Saved entries:
....................

-- ==== Sys2Proof/Machine/Security.lean ====
section
/-! DEFINITION. The security processor: SHA3-256, boot, measurements, attestation and reloads (R490, R529 to R531), and a die
leaving reset (R124). -/

namespace Sys2Proof.Machine

/-! ### SHA3-256 (R530; PRESUMED as in FIPS 202) -/

/-- The place that the permutation's walk visits after a place, numbered 5·y + x: (x, y) is followed by (y, 2·x + 3·y). -/
def hashNext (i : Nat) : Nat := 5 * ((2 * (i % 5) + 3 * (i / 5)) % 5) + i / 5

/-- The first `n` places of a walk. -/
def hashWalk : Nat → Nat → List Nat
  | 0, _ => []
  | n + 1, i => i :: hashWalk n (hashNext i)

/-- Every word takes up the parity of the column before its own, and that of the column after it turned by one. -/
def hashSpread (a : List W64) : List W64 :=
  let parity (x : Nat) : W64 := (a.zipIdx.filter fun p => p.2 % 5 == x % 5).foldl (fun z p => z ^^^ p.1) 0
  a.zipIdx.map fun p => p.1 ^^^ parity (p.2 + 4) ^^^ (parity (p.2 + 1)).rotateLeft 1

/-- The word at each step t of the walk from place 1 moves to the next place, turned by the triangular number of t + 1. -/
def hashMove (a : List W64) : List W64 :=
  ((hashWalk 24 1).zipIdx.foldl (fun b p =>
    b.set (hashNext p.1) ((a.getD p.1 0).rotateLeft ((p.2 + 1) * (p.2 + 2) / 2 % 64))) a)

/-- Within each row of five, a word takes up the one two further where the one between has a zero. -/
def hashBend (a : List W64) : List W64 :=
  let row (i k : Nat) : W64 := a.getD (i - i % 5 + (i + k) % 5) 0
  a.zipIdx.map fun p => p.1 ^^^ (row p.2 2 &&& ~~~(row p.2 1))

/-- The shift register that gives the round marks, over x⁸ + x⁶ + x⁵ + x⁴ + 1. -/
def hashShift (r : BitVec 8) : BitVec 8 := if r.msb then (r <<< 1) ^^^ 0x71 else r <<< 1

/-- The mark of a round: its register's next seven bits at places 2^j − 1; and the register after them. -/
def hashMark (r : BitVec 8) : W64 × BitVec 8 :=
  (List.range 7).foldl (fun m j =>
    (if m.2.getLsbD 0 then m.1 ||| (1#64 <<< (2 ^ j - 1)) else m.1, hashShift m.2)) (0, r)

/-- Rounds of the permutation. -/
def hashRounds : Nat → BitVec 8 → List W64 → List W64
  | 0, _, a => a
  | n + 1, r, a =>
    let m := hashMark r
    let b := hashBend (hashMove (hashSpread a))
    hashRounds n m.2 (b.set 0 (b.getD 0 0 ^^^ m.1))

/-- Byte `j` of a padded message of `total` bytes: the message, 06, zeros, and 80 joined to the last byte. -/
def padByte (l : Bytes) (total j : Nat) : Byte :=
  let x : Byte := if j = l.length then 0x06 else l.getD j 0
  if j + 1 = total then x ||| 0x80 else x

/-- Take the blocks of a padded message, 17 words each, into 25 words. -/
def hashBlocks (l : Bytes) (total : Nat) : Nat → Nat → List W64 → List W64
  | 0, _, a => a
  | n + 1, k, a =>
    let word (i : Nat) : W64 := BitVec.ofNat 64 (ofLE ((List.range 8).map fun j => padByte l total (136 * k + 8 * i + j)))
    hashBlocks l total n (k + 1) (hashRounds 24 1 (a.zipIdx.map fun p => if p.2 < 17 then p.1 ^^^ word p.2 else p.1))

/-- SHA3-256 of some bytes. -/
def sha3 (l : Bytes) : Bytes :=
  let blocks := l.length / 136 + 1
  ((hashBlocks l (136 * blocks) blocks 0 (List.replicate 25 0)).take 4).flatMap fun x => leBytes 8 x.toNat

/-! ### Measurements (R530) -/

/-- MEAS register `n`. -/
def Security.measure (c : Security) (n : Nat) (image : Bytes) : Security :=
  let old := leBytes 32 (Tbl.get c.meas n 0).toNat
  { c with meas := Tbl.set 0 c.meas n (BitVec.ofNat 256 (ofLE (sha3 (old ++ sha3 image)))) }

/-- Verify image `n`, and run and measure it where its signature holds (R529, R530). -/
def Security.load (c : Security) (n : Nat) (x : Image) : Security :=
  let c := { c with running := c.running.filter (· != n) }
  if Config.imageSigned x.bytes x.signature then
    let c := c.measure n x.bytes
    { c with running := c.running ++ [n], versions := Tbl.set 0 c.versions n x.version }
  else c

/-- The processor has booted and runs its firmware. -/
def Security.active (c : Security) : Bool := c.booted && c.running.contains 0

/-! ### Boot, attestation, reload (R490, R529, R531) -/

/-- Start from ROM with the six images: security processor, launch front, dispatch harts 0 to 3. -/
def Security.boot (c : Security) (images : List Image) : Security :=
  let images := images.take 6
  let bad := images.map fun x => !Config.imageSigned x.bytes x.signature
  let c := images.zipIdx.foldl (fun c p => c.load p.2 p.1) c
  { c with booted := true, status := Config.bootStatus bad }

/-- SECURE_BOOT (R529). -/
def execSecureBoot (images : List Image) (s : State) : Host.Outcome State Fault Refusal :=
  onEvent "SECURE_BOOT" (if s.sec.booted then none else some { s with sec := s.sec.boot images })

/-- The bytes of an attestation report that the signature covers (R531). -/
def Security.report (c : Security) (nonce : BitVec 256) : Bytes :=
  leBytes 32 nonce.toNat ++ ((List.range 8).flatMap fun n => leBytes 32 (Tbl.get c.meas n 0).toNat) ++
    leBytes 16 Config.serial.toNat ++ ((List.range 8).map fun n => Tbl.get c.versions n 0) ++ leBytes 8 c.freezes

/-- ATTESTATION_REQUEST (R531). -/
def execAttestationRequest (nonce : BitVec 256) (s : State) : Host.Outcome State Fault Refusal :=
  onEvent "ATTESTATION_REQUEST" (
    if s.sec.active then
      let r := s.sec.report nonce
      some { s with sec := { s.sec with reports := s.sec.reports ++ [r ++ Config.attestSign r] } }
    else none)

/-- DISPATCH_HART_RELOAD (R490, R529): a verified image runs, and the die binds again; another leaves the hart in reset. -/
def execDispatchHartReload (die : Nat) (image : Image) (s : State) : Host.Outcome State Fault Refusal :=
  onDie die (onEvent "DISPATCH_HART_RELOAD" (
    if s.sec.active then
      let ok := Config.imageSigned image.bytes image.signature
      let sec := s.sec.load (2 + die) image
      let sec := if ok then sec else { sec with status := Config.bootStatus ((List.range 6).map fun n => n == 2 + die) }
      let s := { s with sec := sec }
      some (if ok then s.modDie die fun d => { d with hartFrozen := false } else s)
    else none))

/-- POLICY_CONFIGURATION_WRITE (R530). -/
def execPolicyConfigurationWrite (config : Bytes) (s : State) : Host.Outcome State Fault Refusal :=
  onEvent "POLICY_CONFIGURATION_WRITE" (
    if s.sec.active then some { s with sec := { s.sec.measure 6 config with policy := config } } else none)

/-! ### A die leaves reset (R124) -/

/-- DIE_RESET: the cycle counters of the die's cores start from zero. -/
def execDieReset (die : Nat) (s : State) : Host.Outcome State Fault Refusal :=
  onDie die (onEvent "DIE_RESET" (
    if (s.die die).inReset then
      let start (s : State) (c : Nat) : State := s.modCore (64 * die + c) fun x => { x with cyc := 0 }
      some ((List.range 64).foldl start (s.modDie die fun d => { d with inReset := false }))
    else none))

end Sys2Proof.Machine
end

....................

EXERCISE AIM: Only a number is needed here: how many lines of the data include the word "where"?

EXPECTED ANSWER: 2